An hour or two of lamentation was interrupted when the maggots were taken, and few minutes later a 5lb 9oz tench flip flopped on the unhooking mat. Once this was returned I began settling down for the night, deciding to stick with the redworms on the left rod and maggots on the right. Day was dawning when nother run, this time to the feeder and worm, confirmed my tactic to be a wise choice, I played this fish carefully, mindful of my earlier errors, there would be no escape this time, and eventually my final tinca of the session was in the net. weighing in at 3lb 14oz, no monster, but it capped off a most enjoyable couple of days fishing.

I had been up since first light, the geese once more giving me little choice in the matter as the general noise and commotion from their quadrant of the pool was virtually incessant throughout the night. The cold wind kept the surface choppy throughout the day, and I remained biteless until I eventually called time. Packing up at about 2pm three trips refilled the MG, and I left the deserted pool to the swans, geese, coots and ducks. 44 hours and 4 fish - but my thoughts remain fixed upon the one that got away...

View from the peg towards Melbourne Church... It is a pretty place to fish!

Sunday 8 May 2011

lincolnshire

took mentalor to a venu lecal to him - did a 22 hour stint for 1 bream (18:45), 3carp and a handful of bits. Mentalor peaked with a 2lb9oz tench at 20 past eight. 5 or 6 lb carp at 20:45 and another of about 3lbs ten minutes later. Anther came at just after midnght, this one just shy of 8 lbs

Sunday 1 May 2011

New Dam

This weekend we went camping in the peak district with a group of friends, a group which happened to include Mentalor and Wanye.  Since he last featured on the blog Wanye has kitted himself out with some second hand tackle, he simply needed a licence and he would be set to go...of course he had forgotten to do this prior to departure & paid the price as he battled through an eternally slow internet connection using his phone from a field in the depths of rural Derbyshire.
Paperwork sorted, bait was next on the agenda, a quick trip into Matlock revealed that finding maggots might be a problem, and a phone call to the Bakewell Fly Fishing shop confirmed that supermarket bait was the best we could hope for in the immediate vicinity. So armed with bread, sweetcorn and spam, and with a secret stash of a dozen precious redworms, we were all set for an afternoon and evening fishing.
Finding coarse fishing in the peak district isn't exactly easy, top quality trout fishing is everywhere, but I had struggled to find us anywhere local until I stumbled into an old forum post mentioning "New Dam" at Youlgreave. The ordnance survey map revealed a prime candidate a couple of hundred metres southwest of Youlgrave & an email to the keeper of the Peacock fishery on the Wye (thanks Warren) confirmed that this was the place. Accessed via a long drive, the pool had a board posting the tel number of the farmer, and he popped down to see us on his way to get the cows in for milking.  Mostly bream, carp and perch he told us, and despite it being a bank holiday weekend we had the pool to ourselves.

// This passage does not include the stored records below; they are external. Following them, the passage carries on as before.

-- ==== Sys2Proof/Certificates/Slice0/Obligations.lean ====
section
/-!
DEFINITION. The statements put to the provers, in the order of OBLIGATIONS.json.
-/

open Sys2Proof Sys2Proof.Machine

/-! ## Scalar arithmetic -/

/-- R348, R351, R352: the results of ADD, ADDI, SUB, MUL, MULH, AND, OR, XOR and ANDN, of MIN and MAX, of CMP, which writes 1 or 0, and of SEL, which takes
sB where sC is 0 and sA elsewhere, each written to the destination and nowhere else. -/
def Obligations.ScalarArithmeticAndCompares : Prop :=
  (∀ (s : State) (d a b : RegNo),
  WritesS (.add d a b) s d (BitVec.ofNat 64 ((s.rdS a).toNat + (s.rdS b).toNat)) ∧
  (∀ v : BitVec 12, WritesS (.addi d a (.short v)) s d (s.rdS a + v.signExtend 64)) ∧
  (∀ v : BitVec (12 + 32), WritesS (.addi d a (.long v)) s d (s.rdS a + v.signExtend 64)) ∧
  WritesS (.sub d a b) s d (BitVec.ofInt 64 ((s.rdS a).toNat - (s.rdS b).toNat)) ∧
  WritesS (.mul d a b) s d (BitVec.ofNat 64 ((s.rdS a).toNat * (s.rdS b).toNat)) ∧
  WritesS (.mulh false d a b) s d (((s.rdS a).signExtend 128 * (s.rdS b).signExtend 128).extractLsb' 64 64) ∧
  WritesS (.mulh true d a b) s d (((s.rdS a).zeroExtend 128 * (s.rdS b).zeroExtend 128).extractLsb' 64 64) ∧
  WritesS (.and d a b) s d (s.rdS a &&& s.rdS b) ∧ WritesS (.or d a b) s d (s.rdS a ||| s.rdS b) ∧
  WritesS (.xor d a b) s d (s.rdS a ^^^ s.rdS b) ∧ WritesS (.andn d a b) s d (s.rdS a &&& ~~~ s.rdS b)) ∧
  (∀ (s : State) (d a b c : RegNo),
  WritesS (.min false d a b) s d (if (s.rdS a).toInt < (s.rdS b).toInt then s.rdS a else s.rdS b) ∧
  WritesS (.min true d a b) s d (if (s.rdS a).toNat < (s.rdS b).toNat then s.rdS a else s.rdS b) ∧
  WritesS (.max false d a b) s d (if (s.rdS a).toInt < (s.rdS b).toInt then s.rdS b else s.rdS a) ∧
  WritesS (.max true d a b) s d (if (s.rdS a).toNat < (s.rdS b).toNat then s.rdS b else s.rdS a) ∧
  WritesS (.cmp .eq d a b) s d (if s.rdS a = s.rdS b then 1 else 0) ∧ WritesS (.cmp .ne d a b) s d (if s.rdS a = s.rdS b then 0 else 1) ∧
  WritesS (.cmp .lt d a b) s d (if (s.rdS a).toInt < (s.rdS b).toInt then 1 else 0) ∧
  WritesS (.cmp .le d a b) s d (if (s.rdS a).toInt ≤ (s.rdS b).toInt then 1 else 0) ∧
  WritesS (.cmp .nlt d a b) s d (if (s.rdS a).toNat < (s.rdS b).toNat then 1 else 0) ∧
  WritesS (.cmp .nle d a b) s d (if (s.rdS a).toNat ≤ (s.rdS b).toNat then 1 else 0) ∧
  WritesS (.sel d a b c) s d (if s.rdS c = 0 then s.rdS b else s.rdS a))

/-- R348, R350, R353, R354, R355: shifts take the whole register as count, a count of 64 or more giving zeros or copies of the sign; ROTL takes it modulo
64. CLZ and CTZ count zeros, 64 for an input of zero, and POPC ones. LI, MOV, SEXT, ZEXT, BFX, BFI and LEA: the field L of BFX and BFI holds the
length less one. -/
def Obligations.ScalarShiftsMovesAndFields : Prop :=
  (∀ (s : State) (d a b : RegNo) (n : BitVec 6),
  (∃ v, WritesS (.shlReg d a b) s d v ∧ ∀ i, v.getLsbD i = (decide (i < 64 ∧ (s.rdS b).toNat ≤ i) && (s.rdS a).getLsbD (i - (s.rdS b).toNat))) ∧
  (∃ v, WritesS (.shlImm d a n) s d v ∧ ∀ i, v.getLsbD i = (decide (i < 64 ∧ n.toNat ≤ i) && (s.rdS a).getLsbD (i - n.toNat))) ∧
  (∃ v, WritesS (.shrReg d a b) s d v ∧ ∀ i, v.getLsbD i = (s.rdS a).getLsbD (i + (s.rdS b).toNat)) ∧
  (∃ v, WritesS (.shrImm d a n) s d v ∧ ∀ i, v.getLsbD i = (s.rdS a).getLsbD (i + n.toNat)) ∧
  (∃ v, WritesS (.shaReg d a b) s d v ∧
    ∀ i, i < 64 → v.getLsbD i = if i + (s.rdS b).toNat < 64 then (s.rdS a).getLsbD (i + (s.rdS b).toNat) else (s.rdS a).getLsbD 63) ∧
  (∃ v, WritesS (.shaImm d a n) s d v ∧
    ∀ i, i < 64 → v.getLsbD i = if i + n.toNat < 64 then (s.rdS a).getLsbD (i + n.toNat) else (s.rdS a).getLsbD 63) ∧
  (∃ v, WritesS (.rotlReg d a b) s d v ∧ ∀ i, i < 64 → v.getLsbD i = (s.rdS a).getLsbD ((i + 64 - (s.rdS b).toNat % 64) % 64)) ∧
  (∃ v, WritesS (.rotlImm d a n) s d v ∧ ∀ i, i < 64 → v.getLsbD i = (s.rdS a).getLsbD ((i + 64 - n.toNat) % 64)) ∧
  (∃ n : Nat, WritesS (.clz d a) s d (BitVec.ofNat 64 n) ∧ n ≤ 64 ∧ (s.rdS a).toNat < 2 ^ (64 - n) ∧ (n < 64 → 2 ^ (63 - n) ≤ (s.rdS a).toNat)) ∧
  (∃ n : Nat, WritesS (.ctz d a) s d (BitVec.ofNat 64 n) ∧ n ≤ 64 ∧ (∀ i, i < n → (s.rdS a).getLsbD i = false) ∧
    (n < 64 → (s.rdS a).getLsbD n = true)) ∧
  WritesS (.popc d a) s d (BitVec.ofNat 64 ((List.range 64).countP fun i => (s.rdS a).getLsbD i))) ∧
  (∀ (s : State) (d a b : RegNo) (p l : BitVec 6) (n : BitVec 2),
  (∀ v : BitVec 12, WritesS (.li d (.short v)) s d (v.signExtend 64)) ∧ (∀ v : BitVec (12 + 32), WritesS (.li d (.long v)) s d (v.signExtend 64)) ∧
  WritesS (.mov d a) s d (s.rdS a) ∧
  (∀ w, ∃ v, WritesS (.sext w d a) s d v ∧
    ∀ i, i < 64 → v.getLsbD i = if i < extBits w then (s.rdS a).getLsbD i else (s.rdS a).getLsbD (extBits w - 1)) ∧
  (∀ w, ∃ v, WritesS (.zext w d a) s d v ∧ ∀ i, v.getLsbD i = (decide (i < extBits w) && (s.rdS a).getLsbD i)) ∧
  (∃ v, WritesS (.bfx d a p l) s d v ∧ ∀ i, v.getLsbD i = (decide (i ≤ l.toNat) && (s.rdS a).getLsbD (p.toNat + i))) ∧
  (p.toNat + l.toNat < 64 → ∃ v, WritesS (.bfi d a p l) s d v ∧ ∀ i, i < 64 → v.getLsbD i =
    if p.toNat ≤ i ∧ i ≤ p.toNat + l.toNat then (s.rdS a).getLsbD (i - p.toNat) else (s.rdS d).getLsbD i) ∧
  WritesS (.lea d a b n) s d (BitVec.ofNat 64 ((s.rdS a).toNat + (s.rdS b).toNat * 2 ^ n.toNat)))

Mentalor started by seeking monster perch with a mepps while I took Wanye through knotting and shotting his terminal tackle, with breadflake as the bait. I was in no hurry to get fishing, taking an hour or two at the start of the session to make sure my apprentices were settled in before setting up in an adjacent peg which I had fed with 4 slices of bread pinched into fingertip sized flakes shortly after we arrived.

Mentalor had the first fish, a small bream, on a redworm, and reusing what remained of the redworm quickly followed it with a perch.

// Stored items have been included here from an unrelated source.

-- ==== Sys2Proof/Laws/State.lean ====
section
/-!
SUPPORT. What each update of the state leaves alone and what it changes: one lemma per field per update, so that no proof unfolds a record
update.
-/

set_option Elab.async false

namespace Sys2Proof.Machine

/-! ## Updates of the module -/

@[simp] theorem Module.setCtx_agenda (m : Module) (c : Nat) (t : Thread) : (m.setCtx c t).agenda = m.agenda := rfl
@[simp] theorem Module.setCtx_focus (m : Module) (c : Nat) (t : Thread) : (m.setCtx c t).focus = m.focus := rfl
@[simp] theorem Module.setCtx_gfocus (m : Module) (c : Nat) (t : Thread) : (m.setCtx c t).gfocus = m.gfocus := rfl
@[simp] theorem Module.setCtx_qfocus (m : Module) (c : Nat) (t : Thread) : (m.setCtx c t).qfocus = m.qfocus := rfl
@[simp] theorem Module.setCtx_turn (m : Module) (c : Nat) (t : Thread) : (m.setCtx c t).turn = m.turn := rfl
@[simp] theorem Module.setCtx_clk (m : Module) (c : Nat) (t : Thread) : (m.setCtx c t).clk = m.clk := rfl
@[simp] theorem Module.setCtx_silo (m : Module) (c : Nat) (t : Thread) : (m.setCtx c t).silo = m.silo := rfl
@[simp] theorem Module.setCtx_mm (m : Module) (c : Nat) (t : Thread) : (m.setCtx c t).mm = m.mm := rfl
@[simp] theorem Module.setCtx_tr (m : Module) (c : Nat) (t : Thread) : (m.setCtx c t).tr = m.tr := rfl
@[simp] theorem Module.setCtx_lu (m : Module) (c : Nat) (t : Thread) : (m.setCtx c t).lu = m.lu := rfl
@[simp] theorem Module.setCtx_fe (m : Module) (c : Nat) (t : Thread) : (m.setCtx c t).fe = m.fe := rfl
@[simp] theorem Module.setCtx_fb (m : Module) (c : Nat) (t : Thread) : (m.setCtx c t).fb = m.fb := rfl
@[simp] theorem Module.setCtx_groups (m : Module) (c : Nat) (t : Thread) : (m.setCtx c t).groups = m.groups := rfl

@[simp] theorem Module.modCtx_agenda (m : Module) (c : Nat) (f : Thread → Thread) : (m.modCtx c f).agenda = m.agenda := rfl
@[simp] theorem Module.modCtx_focus (m : Module) (c : Nat) (f : Thread → Thread) : (m.modCtx c f).focus = m.focus := rfl
@[simp] theorem Module.modCtx_gfocus (m : Module) (c : Nat) (f : Thread → Thread) : (m.modCtx c f).gfocus = m.gfocus := rfl
@[simp] theorem Module.modCtx_qfocus (m : Module) (c : Nat) (f : Thread → Thread) : (m.modCtx c f).qfocus = m.qfocus := rfl
@[simp] theorem Module.modCtx_turn (m : Module) (c : Nat) (f : Thread → Thread) : (m.modCtx c f).turn = m.turn := rfl
@[simp] theorem Module.modCtx_clk (m : Module) (c : Nat) (f : Thread → Thread) : (m.modCtx c f).clk = m.clk := rfl
@[simp] theorem Module.modCtx_silo (m : Module) (c : Nat) (f : Thread → Thread) : (m.modCtx c f).silo = m.silo := rfl
@[simp] theorem Module.modCtx_mm (m : Module) (c : Nat) (f : Thread → Thread) : (m.modCtx c f).mm = m.mm := rfl
@[simp] theorem Module.modCtx_tr (m : Module) (c : Nat) (f : Thread → Thread) : (m.modCtx c f).tr = m.tr := rfl
@[simp] theorem Module.modCtx_lu (m : Module) (c : Nat) (f : Thread → Thread) : (m.modCtx c f).lu = m.lu := rfl
@[simp] theorem Module.modCtx_fe (m : Module) (c : Nat) (f : Thread → Thread) : (m.modCtx c f).fe = m.fe := rfl
@[simp] theorem Module.modCtx_fb (m : Module) (c : Nat) (f : Thread → Thread) : (m.modCtx c f).fb = m.fb := rfl
@[simp] theorem Module.modCtx_groups (m : Module) (c : Nat) (f : Thread → Thread) : (m.modCtx c f).groups = m.groups := rfl

@[simp] theorem Module.modTh_agenda (m : Module) (f : Thread → Thread) : (m.modTh f).agenda = m.agenda := rfl
@[simp] theorem Module.modTh_focus (m : Module) (f : Thread → Thread) : (m.modTh f).focus = m.focus := rfl
@[simp] theorem Module.modTh_gfocus (m : Module) (f : Thread → Thread) : (m.modTh f).gfocus = m.gfocus := rfl
@[simp] theorem Module.modTh_qfocus (m : Module) (f : Thread → Thread) : (m.modTh f).qfocus = m.qfocus := rfl
@[simp] theorem Module.modTh_turn (m : Module) (f : Thread → Thread) : (m.modTh f).turn = m.turn := rfl
@[simp] theorem Module.modTh_clk (m : Module) (f : Thread → Thread) : (m.modTh f).clk = m.clk := rfl
@[simp] theorem Module.modTh_silo (m : Module) (f : Thread → Thread) : (m.modTh f).silo = m.silo := rfl
@[simp] theorem Module.modTh_mm (m : Module) (f : Thread → Thread) : (m.modTh f).mm = m.mm := rfl
@[simp] theorem Module.modTh_tr (m : Module) (f : Thread → Thread) : (m.modTh f).tr = m.tr := rfl
@[simp] theorem Module.modTh_lu (m : Module) (f : Thread → Thread) : (m.modTh f).lu = m.lu := rfl
@[simp] theorem Module.modTh_fe (m : Module) (f : Thread → Thread) : (m.modTh f).fe = m.fe := rfl
@[simp] theorem Module.modTh_fb (m : Module) (f : Thread → Thread) : (m.modTh f).fb = m.fb := rfl
@[simp] theorem Module.modTh_groups (m : Module) (f : Thread → Thread) : (m.modTh f).groups = m.groups := rfl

When I finally got around to casting it took a just a few minutes until the first bite, which I missed... A second bite, which I also missed came moments later and was followed by a third , three bites within 15 mins but no fish contacted. I was a little puzzled. This time I baited with two redworms, each hooked once through the tip of the tails so they hunk enticingly downwards with the hookpoint clear and pointily awaiting its opportunity. This bite was more decisive than the others, the float shot under and to the left, as I lifted to the right the rod flexed into an interesting curve for a second to two, before the skimmer broke the surface and surrendered its slime to my landing net. The bream was followed by a perch, then another skimmer, a carbon copy of is brother taken earlier. 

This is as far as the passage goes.